__Directions for this task__: Make an exact copy of every record that follows.

Saved entries

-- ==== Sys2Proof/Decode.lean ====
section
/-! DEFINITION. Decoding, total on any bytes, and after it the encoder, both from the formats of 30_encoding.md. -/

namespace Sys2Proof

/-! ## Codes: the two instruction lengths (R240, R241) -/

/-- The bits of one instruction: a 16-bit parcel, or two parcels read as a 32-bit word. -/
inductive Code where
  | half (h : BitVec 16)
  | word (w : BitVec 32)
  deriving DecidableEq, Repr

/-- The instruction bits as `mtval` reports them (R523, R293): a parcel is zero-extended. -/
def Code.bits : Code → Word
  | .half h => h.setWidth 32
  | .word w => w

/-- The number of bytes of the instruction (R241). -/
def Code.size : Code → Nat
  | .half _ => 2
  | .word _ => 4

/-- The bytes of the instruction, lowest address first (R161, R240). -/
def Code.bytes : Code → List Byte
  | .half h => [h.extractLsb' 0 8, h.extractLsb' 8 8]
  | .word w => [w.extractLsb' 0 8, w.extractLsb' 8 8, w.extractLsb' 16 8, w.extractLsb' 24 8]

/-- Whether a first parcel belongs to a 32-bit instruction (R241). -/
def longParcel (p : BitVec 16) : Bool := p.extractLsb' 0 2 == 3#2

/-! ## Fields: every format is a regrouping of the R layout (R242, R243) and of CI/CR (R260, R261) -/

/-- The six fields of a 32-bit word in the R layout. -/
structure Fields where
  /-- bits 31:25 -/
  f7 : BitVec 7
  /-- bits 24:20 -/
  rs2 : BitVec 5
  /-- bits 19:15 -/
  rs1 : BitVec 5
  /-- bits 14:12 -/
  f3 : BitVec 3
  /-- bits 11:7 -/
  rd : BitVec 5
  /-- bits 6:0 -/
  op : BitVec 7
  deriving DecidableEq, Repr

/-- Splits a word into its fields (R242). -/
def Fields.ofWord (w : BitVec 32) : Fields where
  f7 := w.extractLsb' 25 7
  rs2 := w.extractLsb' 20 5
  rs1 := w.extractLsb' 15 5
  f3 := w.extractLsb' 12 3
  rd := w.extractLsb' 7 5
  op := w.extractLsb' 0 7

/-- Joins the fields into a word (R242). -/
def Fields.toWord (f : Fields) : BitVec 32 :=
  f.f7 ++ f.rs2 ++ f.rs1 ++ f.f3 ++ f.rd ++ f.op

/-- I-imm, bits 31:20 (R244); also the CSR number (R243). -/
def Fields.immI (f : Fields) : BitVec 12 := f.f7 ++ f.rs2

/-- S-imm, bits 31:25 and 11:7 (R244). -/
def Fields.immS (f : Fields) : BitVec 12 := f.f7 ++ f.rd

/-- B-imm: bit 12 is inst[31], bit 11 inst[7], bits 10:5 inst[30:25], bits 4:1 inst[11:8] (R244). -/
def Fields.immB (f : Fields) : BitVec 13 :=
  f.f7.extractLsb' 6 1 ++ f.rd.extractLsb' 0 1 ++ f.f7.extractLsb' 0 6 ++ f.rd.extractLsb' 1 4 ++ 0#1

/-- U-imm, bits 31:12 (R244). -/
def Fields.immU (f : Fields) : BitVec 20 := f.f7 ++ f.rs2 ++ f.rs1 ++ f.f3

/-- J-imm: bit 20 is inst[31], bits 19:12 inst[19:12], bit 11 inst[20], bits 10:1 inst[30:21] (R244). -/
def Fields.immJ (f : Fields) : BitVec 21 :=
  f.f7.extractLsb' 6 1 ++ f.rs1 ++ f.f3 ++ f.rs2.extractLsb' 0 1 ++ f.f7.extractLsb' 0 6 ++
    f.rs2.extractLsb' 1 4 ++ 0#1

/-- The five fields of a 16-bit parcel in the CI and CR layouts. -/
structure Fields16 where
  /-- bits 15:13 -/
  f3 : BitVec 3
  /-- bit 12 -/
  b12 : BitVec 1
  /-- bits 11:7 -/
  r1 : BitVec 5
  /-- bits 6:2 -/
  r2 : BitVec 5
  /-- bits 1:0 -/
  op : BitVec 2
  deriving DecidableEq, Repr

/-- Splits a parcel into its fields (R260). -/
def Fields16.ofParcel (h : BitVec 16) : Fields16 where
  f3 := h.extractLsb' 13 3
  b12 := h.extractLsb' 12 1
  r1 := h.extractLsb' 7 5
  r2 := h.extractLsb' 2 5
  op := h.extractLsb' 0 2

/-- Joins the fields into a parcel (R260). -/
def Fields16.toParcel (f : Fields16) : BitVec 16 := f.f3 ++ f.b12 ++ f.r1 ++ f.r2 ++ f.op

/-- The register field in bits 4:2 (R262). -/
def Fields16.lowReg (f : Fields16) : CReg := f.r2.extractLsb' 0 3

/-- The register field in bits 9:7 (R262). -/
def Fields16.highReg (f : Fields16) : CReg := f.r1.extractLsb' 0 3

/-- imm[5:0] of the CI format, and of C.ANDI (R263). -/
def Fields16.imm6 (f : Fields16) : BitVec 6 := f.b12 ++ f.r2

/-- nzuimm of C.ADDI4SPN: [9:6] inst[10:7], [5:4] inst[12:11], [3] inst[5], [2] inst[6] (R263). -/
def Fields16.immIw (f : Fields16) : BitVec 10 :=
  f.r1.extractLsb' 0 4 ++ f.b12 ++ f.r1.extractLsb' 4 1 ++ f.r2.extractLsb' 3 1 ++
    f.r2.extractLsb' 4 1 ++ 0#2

__Result__:
-- ==== Sys2Proof/Decode.lean ====
section
/-! DEFINITION. Decoding, total on any bytes, and after it the encoder, both from the formats of 30_encoding.md. -/

namespace Sys2Proof

/-! ## Codes: the two instruction lengths (R240, R241) -/

/-- The bits of one instruction: a 16-bit parcel, or two parcels read as a 32-bit word. -/
inductive Code where
  | half (h : BitVec 16)
  | word (w : BitVec 32)
  deriving DecidableEq, Repr

/-- The instruction bits as `mtval` reports them (R523, R293): a parcel is zero-extended. -/
def Code.bits : Code → Word
  | .half h => h.setWidth 32
  | .word w => w

/-- The number of bytes of the instruction (R241). -/
def Code.size : Code → Nat
  | .half _ => 2
  | .word _ => 4

/-- The bytes of the instruction, lowest address first (R161, R240). -/
def Code.bytes : Code → List Byte
  | .half h => [h.extractLsb' 0 8, h.extractLsb' 8 8]
  | .word w => [w.extractLsb' 0 8, w.extractLsb' 8 8, w.extractLsb' 16 8, w.extractLsb' 24 8]

/-- Whether a first parcel belongs to a 32-bit instruction (R241). -/
def longParcel (p : BitVec 16) : Bool := p.extractLsb' 0 2 == 3#2

/-! ## Fields: every format is a regrouping of the R layout (R242, R243) and of CI/CR (R260, R261) -/

/-- The six fields of a 32-bit word in the R layout. -/
structure Fields where
  /-- bits 31:25 -/
  f7 : BitVec 7
  /-- bits 24:20 -/
  rs2 : BitVec 5
  /-- bits 19:15 -/
  rs1 : BitVec 5
  /-- bits 14:12 -/
  f3 : BitVec 3
  /-- bits 11:7 -/
  rd : BitVec 5
  /-- bits 6:0 -/
  op : BitVec 7
  deriving DecidableEq, Repr

/-- Splits a word into its fields (R242). -/
def Fields.ofWord (w : BitVec 32) : Fields where
  f7 := w.extractLsb' 25 7
  rs2 := w.extractLsb' 20 5
  rs1 := w.extractLsb' 15 5
  f3 := w.extractLsb' 12 3
  rd := w.extractLsb' 7 5
  op := w.extractLsb' 0 7

/-- Joins the fields into a word (R242). -/
def Fields.toWord (f : Fields) : BitVec 32 :=
  f.f7 ++ f.rs2 ++ f.rs1 ++ f.f3 ++ f.rd ++ f.op

/-- I-imm, bits 31:20 (R244); also the CSR number (R243). -/
def Fields.immI (f : Fields) : BitVec 12 := f.f7 ++ f.rs2

/-- S-imm, bits 31:25 and 11:7 (R244). -/
def Fields.immS (f : Fields) : BitVec 12 := f.f7 ++ f.rd

/-- B-imm: bit 12 is inst[31], bit 11 inst[7], bits 10:5 inst[30:25], bits 4:1 inst[11:8] (R244). -/
def Fields.immB (f : Fields) : BitVec 13 :=
  f.f7.extractLsb' 6 1 ++ f.rd.extractLsb' 0 1 ++ f.f7.extractLsb' 0 6 ++ f.rd.extractLsb' 1 4 ++ 0#1

/-- U-imm, bits 31:12 (R244). -/
def Fields.immU (f : Fields) : BitVec 20 := f.f7 ++ f.rs2 ++ f.rs1 ++ f.f3

/-- J-imm: bit 20 is inst[31], bits 19:12 inst[19:12], bit 11 inst[20], bits 10:1 inst[30:21] (R244). -/
def Fields.immJ (f : Fields) : BitVec 21 :=
  f.f7.extractLsb' 6 1 ++ f.rs1 ++ f.f3 ++ f.rs2.extractLsb' 0 1 ++ f.f7.extractLsb' 0 6 ++
    f.rs2.extractLsb' 1 4 ++ 0#1

/-- The five fields of a 16-bit parcel in the CI and CR layouts. -/
structure Fields16 where
  /-- bits 15:13 -/
  f3 : BitVec 3
  /-- bit 12 -/
  b12 : BitVec 1
  /-- bits 11:7 -/
  r1 : BitVec 5
  /-- bits 6:2 -/
  r2 : BitVec 5
  /-- bits 1:0 -/
  op : BitVec 2
  deriving DecidableEq, Repr

/-- Splits a parcel into its fields (R260). -/
def Fields16.ofParcel (h : BitVec 16) : Fields16 where
  f3 := h.extractLsb' 13 3
  b12 := h.extractLsb' 12 1
  r1 := h.extractLsb' 7 5
  r2 := h.extractLsb' 2 5
  op := h.extractLsb' 0 2

/-- Joins the fields into a parcel (R260). -/
def Fields16.toParcel (f : Fields16) : BitVec 16 := f.f3 ++ f.b12 ++ f.r1 ++ f.r2 ++ f.op

/-- The register field in bits 4:2 (R262). -/
def Fields16.lowReg (f : Fields16) : CReg := f.r2.extractLsb' 0 3

/-- The register field in bits 9:7 (R262). -/
def Fields16.highReg (f : Fields16) : CReg := f.r1.extractLsb' 0 3

/-- imm[5:0] of the CI format, and of C.ANDI (R263). -/
def Fields16.imm6 (f : Fields16) : BitVec 6 := f.b12 ++ f.r2

/-- nzuimm of C.ADDI4SPN: [9:6] inst[10:7], [5:4] inst[12:11], [3] inst[5], [2] inst[6] (R263). -/
def Fields16.immIw (f : Fields16) : BitVec 10 :=
  f.r1.extractLsb' 0 4 ++ f.b12 ++ f.r1.extractLsb' 4 1 ++ f.r2.extractLsb' 3 1 ++
    f.r2.extractLsb' 4 1 ++ 0#2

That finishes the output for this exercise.